Would using higher degree polynomial regression give us even better performances? Let us try right now! First, for cubic model, we change degree
to 3
in the pipeline:
num_pipeline_poly3 = Pipeline([
('polynomial', PolynomialFeatures(degree=3)),
('standardize', StandardScaler()),
('impute', SimpleImputer(strategy='median'))
])
#pipeline for class features
data_pipeline_poly3 = ColumnTransformer([
('numeric', num_pipeline_poly3, num_cols),
('class', cat_pipeline, cat_cols)
])
poly3_reg_pipeline = Pipeline([
('processing', data_pipeline_poly3),
('modeling', LinearRegression())
])
r2_10cv = cross_val_score(poly3_reg_pipeline, train, train[[target]], cv=10, scoring='r2')
np.mean(r2_10cv)
0.5773308094289162
Then bi-quadratic model with degree=4
num_pipeline_poly4 = Pipeline([
('polynomial', PolynomialFeatures(degree=4)),
('standardize', StandardScaler()),
('impute', SimpleImputer(strategy='median'))
])
#full pipeline - combine numeric and class pipelines
data_pipeline_poly4 = ColumnTransformer([
('numeric', num_pipeline_poly4, num_cols),
('class', cat_pipeline, cat_cols)
])
poly4_reg_pipeline = Pipeline([
('processing', data_pipeline_poly4),
('modeling', LinearRegression())
])
r2_10cv = cross_val_score(poly4_reg_pipeline, train, train[[target]], cv=10, scoring='r2')
np.mean(r2_10cv)
-125.40707047461794
So, the cubic model gets a CV R2 of… 0.577
, and the bi-quadratic,….. -125.4
!? What happened?
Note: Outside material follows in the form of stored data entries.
-- ==== Sys2Proof/Certificates/Slice0/Obligations.lean ====
section
/-! DEFINITION. The statements for the provers. Where a statement speaks of a request, `s.linkFrame` is the state after
its frame has been taken as a valid one (R164), and `u.reply kind tag answer` is `u` with the one reply built (R158). -/

open Sys2Proof Sys2Proof.Machine

/-- The command at the front of the queue runs with the queue's rest. -/
def Obligations.StepRunsFrontCommand : Prop :=
  ∀ (c : Instr) (rest : List Instr) (s : State), s.pending = c :: rest → step s = exec c (s.withPending rest)

/-- Every command of the table completes in every state; none touches the queue or the timebase. R188: on a part with
its supply, a command other than POWER_ON acts as it does once the errors waiting in the words that its blocks read have
been met, after which none waits (log 46). -/
def Obligations.EveryCommandAnswersNext : Prop :=
  (∀ (c : Instr) (s : State), ∃ t, exec c s = .next t ∧ t.pending = s.pending ∧ t.now = s.now) ∧
  (∀ (c : Instr) (s : State), s.powered = true → (∀ p kept l, c ≠ .powerOn p kept l) →
    s.meet.live = true ∧ exec c s = exec c s.meet)

/-- The model's choice (log 15): without supply a command other than POWER_ON has no effect. -/
def Obligations.UnpoweredTakesNothing : Prop :=
  ∀ (c : Instr) (s : State), s.powered = false → (∀ p kept l, c ≠ .powerOn p kept l) → exec c s = .next s

/-- The model's choice (log 2): on an empty queue the part's own event that is due runs, or one millisecond passes: the
timebase counts it, the bay clock counts a second after a thousand, and a reply that was built begins within the bounds
of R158 (log 30). -/
def Obligations.IdleStep : Prop :=
  ∀ s : State, s.pending = [] →
    (∀ c, s.dueCommand = some c → step s = exec c s) ∧
    (s.dueCommand = none → ∃ u : State, step s = .next u ∧
      u = { s with
        now := s.now + 1, custody := u.custody, uport := { s.uport with phase := u.uport.phase } } ∧
      (s.custody.phase < 999 → s.custody.clock < 5662310399 →
        u.custody = { s.custody with phase := s.custody.phase + 1 }) ∧
      (s.custody.phase = 999 → s.custody.clock < 5662310399 →
        u.custody.clock = s.custody.clock + 1 ∧ u.custody.phase = 0 ∧
          u.custody.midnight = (s.custody.midnight || (s.powered && (s.custody.clock + 1) % 86400 == 0))) ∧
      (5662310399 ≤ s.custody.clock → u.custody.clock = s.custody.clock) ∧
      ((∀ a, s.uport.phase ≠ .built a) → u.uport.phase = s.uport.phase) ∧
      (∀ a, s.uport.phase = .built a →
        (u.uport.phase = .built a ∨ u.uport.phase = .sending) ∧
        (s.now + 1 < a + (if s.uport.speed = 0 then 2 else 1) → u.uport.phase = .built a) ∧
        (a + 5 ≤ s.now + 1 → u.uport.phase = .sending)))

/-- R84, with R90 and R93: an arm whose valve is open or may be opened by a start or a grant stands in an open session,
and while its valve is open the three permissives stand PERMITTED. Every step keeps this. -/
def Obligations.ValveGuardKept : Prop := ∀ s t : State, s.guarded → step s = .next t → t.guarded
Well, short answer, having more complicated models does not always mean higher performance. And the long answer? let us spend a whole post on that!
Conclusion
In this post, we have gone through concepts of polynomial regression, which is a more generalize version of linear regression to deal with nonlinear patterns or correlations in data. And, I promise, we will discuss the interesting phenomenon when we use cubic or bi-quadratic models in the auto-mpg
data. It deserves its own post! So, until next time.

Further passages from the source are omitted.